It was copper galore 4,000 to 5,000 years ago in a settlement in Spain, scientists recently discovered after unearthing ancient remains from the area.
A team from the Universitaet Tübingen found shards and stone tools over an area of around 90 hectares in the central Spanish region of Azután.
The discovery places this previously unknown settlement in the Copper Age, or Chalcolithic period - the transitional era after the Stone Age before humans realized that adding tin to copper produced much harder bronze.
Prior to the findings, scientists hadn't believed that there were many large settlements in this region, since at the time two mountains ranges - between which the River Tajo runs - would have made crossing the river difficult.
However, it seems one large group of people found a way.
Researchers, headed by Tübingen archaeologist Martin Bartelheim, took geomagnetic soundings and plan to compare those results with aerial photographs of the site to identify the size and structure of the settlement.
"With the new finds at Azután, we can confirm that there was intensive copperworking and settlement also in central Spain. Until now, it was thought that such activity was mostly limited to the fertile coastal regions in the south of the Iberian Peninsula," Felicitas Schmitt, a PhD student in the Resource Cultures collaborative research center, said in a statement.
Another nearby at Aldeanueva de San Bartolomé also shows signs of being from the Copper Age. Ancient millstones and weights for nets recently found point to agriculture and fishing. The finds also indicate that the settlement had a division of labor system, which may have led to more sophisticated trades down the road.

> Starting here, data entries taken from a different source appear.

-- ==== Sys2Proof/Machine/Csr.lean ====
section
/-! DEFINITION. Register accesses: what an address names, what a read returns and clears, what a write does (R7 to R14, R189, R206, R238,
R280, R323, R327, R592, R641), with the effect that each chapter gives a write of its registers. -/

namespace Sys2Proof.Machine

/-! ## What an address names (R8, R14, R238, R641) -/

/-- The element of a register array that offset `off` lies in, and the byte within it. -/
def Reg.hit (r : Reg) (off : Nat) : Option (Nat × Nat) :=
  let k := off - r.off
  let i := if r.stride = 0 then 0 else k / r.stride
  let sub := k - r.stride * i
  if r.off ≤ off ∧ i < r.count ∧ sub < r.w / 8 then some (i, sub) else none

/-- A place in register space: the register with its fields, the die half, the element and the byte within it. -/
structure CsrAt where
  spec : RegSpec
  d : Nat
  i : Nat
  sub : Nat
deriving DecidableEq, Repr

/-- The register of a unit at an offset. -/
def unitAt (u off : Nat) : Option (RegSpec × Nat × Nat) :=
  (unitRegs u).findSome? fun q => (q.reg.hit off).map fun h => (q, h.1, h.2)

/-- What a device-space address names; none at an offset that no register occupies. Package units exist in the die 0 half alone. -/
def csrAt (pa : Nat) : Option CsrAt :=
  if isRepair pa then (unitAt 0x20 (pa - rwBase)).map fun h => ⟨h.1, 0, h.2.1, h.2.2⟩
  else if isCsr pa then
    let o := pa - csrBase
    let d := o / 0x2000000
    match unitAt (o / 0x100000 % 32) (o % 0x100000) with
    | some h => if h.1.reg.kind = .pkg ∧ d = 1 then none else some ⟨h.1, d, h.2.1, h.2.2⟩
    | none => none
  else none

/-- The address of a register's element in a die half. -/
def Reg.pa (r : Reg) (d i : Nat) : Nat :=
  if r.unit = 0x20 then rwBase + r.off + r.stride * i else csrBase + d * 0x2000000 + r.unit * 0x100000 + r.off + r.stride * i

/-! ## What a read shows -/

/-- Lines with a request in progress at their home, and lines for which a die has one in progress (R206). -/
def State.trackers (s : State) (d : Nat) : Nat :=
  let busy (c : Coh) : Bool := c ≠ .I && c ≠ .S && c ≠ .M
  let home := (s.mem.coh.filter fun l => lineHome l.line = d && (l.snoop.isSome || !l.homeQ.isEmpty)).length
  let req := (s.mem.coh.filter fun l => lineHome l.line ≠ d && busy l.remote).length
  min 64 home * 2 ^ 16 + min 64 req

/-- `ctx.stat` (R278). -/
def State.ctxStat (s : State) : Nat :=
  let cached (d : Nat) : Nat := (s.ctxd.get d).cache.length
  let busy (d : Nat) : Nat := ((s.ctxd.get d).cache.filter fun e => s.ctxBusy d e.ctx).length
  busy 1 * 2 ^ 24 + cached 1 * 2 ^ 16 + busy 0 * 2 ^ 8 + cached 0

/-- `ctx.cdata` (R280). -/
def State.ctxData (s : State) : Nat :=
  let d := s.fld 0 F.ctx_csel_die
  match (s.ctxd.get d).cache.find? fun e => e.idx = s.fld 0 F.ctx_csel_entry with
  | some e =>
    2 ^ 63 + b2n (s.ctxBusy d e.ctx) * 2 ^ 62 + b2n (s.pending? d e.ctx) * 2 ^ 61 + e.quota / 2 ^ 20 % 2 ^ 32 * 2 ^ 12 + e.ctx
  | none => 0

/-- The registers of `dlr.slot` (R174). -/
def Slot.shown (k : Slot) (off : Nat) : Nat :=
  let st : Nat := match k.st with
    | .idle => 0
    | .running => 1
    | .completing => 2
  if off = 0x800 then k.ctx * 2 ^ 20 + k.loops.length % 8 * 2 ^ 17 + k.waitCode * 16 + st
  else if off = 0x808 then k.pc % 2 ^ 48 else if off = 0x810 then k.itemVa else k.entry % 4096

/-- `dlr.ddata` (R173). -/
def State.dlrData (s : State) (d : Nat) : Nat :=
  let k := s.slot (8 * d + s.fld d F.dlr_dsel_region) (s.fld d F.dlr_dsel_slot)
  let n := s.fld d F.dlr_dsel_index
  if s.flag d F.dlr_dsel_kind then (assocGet n k.flags).getD 0 else if n < 32 then (assocGet n k.sr).getD 0 else 0

/-- Flits that wait on a link: its messages' slots, 13 to a flit (R323). -/
def Lk.waiting (l : Lk) : Nat := min 4095 ((sumNat (l.q.map fun m => m.len + 1) + 12) / 13)

/-- `col.stat` (R327). -/
def State.colStat (s : State) (d : Nat) : Nat :=
  let f := s.fab.get d
  let store := sumNat (f.colls.map fun c => sumNat (c.sends.map fun x => (x.sent - x.mark + 4095) / 4096))
  min 15 f.colls.length * 2 ^ 24 + min 256 f.queue.length * 2 ^ 15 + min 32767 store

/-- The received steps that a source combines. -/
def Src.inputs : Src → List Nat
  | .sum _ _ rs _ _ => rs
  | _ => []

/-- Kitty cells that a running collective has in use (R310, R311): one for each element of which some inputs have arrived and been added
and others have not. An element with one input beside the node's own is added and read out at once. -/
def Coll.cells (c : Coll) : Nat :=
  let rs := (((c.sends.map fun x => x.src).flatten ++ (c.writes.map fun x => x.src).flatten).map Src.inputs).find? fun l =>
    1 < l.length
  match rs with
  | none => 0
  | some l =>
    let got := l.map fun i => match c.recvs[i]? with
      | some x => min x.n (8 * x.data.length / x.fmt.ebits)
      | none => 0
    if c.req.kitty ∧ c.req.sd.desc.fmt ≠ .int32 then got.foldl max 0 - got.foldl min (got.headD 0) else 0

/-- `kit.stat` (R331): cells in use; an element waits while none is free (R331). -/
def State.kitStat (s : State) (d : Nat) : Nat := min 16384 (sumNat ((s.fab.get d).colls.map Coll.cells))

/-- Whether a TRICK or BOUND of an enabled job slot is held on a die (R377). -/
def State.meldHeld (s : State) (d j : Nat) : Bool :=
  s.jobSt d j ≠ 0 && (List.range 8).any fun i => (s.rg (8 * d + i)).slots.any fun k =>
    k.st = .running && k.ctx = (s.job d j).ctx && (match k.wait with
      | .trick _ | .bound => true
      | _ => false)
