-- ==== Sys2Proof/Machine/Dispatch.lean ====
section
/-! DEFINITION. The one arm of each command (the meanings stand in the family files). -/

namespace Sys2Proof.Machine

The researchers plan to trace the ancient trade routes across Spain via landscape surveys.
"The two regions have similar tombs, burial rites, and objects. So we are working on the premise that rivers and shepherds' paths played an important roles served as lines of communication even then," added PhD student Javier Escudero Carillo, who was not involved in the study.
The findings are preliminary and should be viewed as such until they are published in a scientific journal.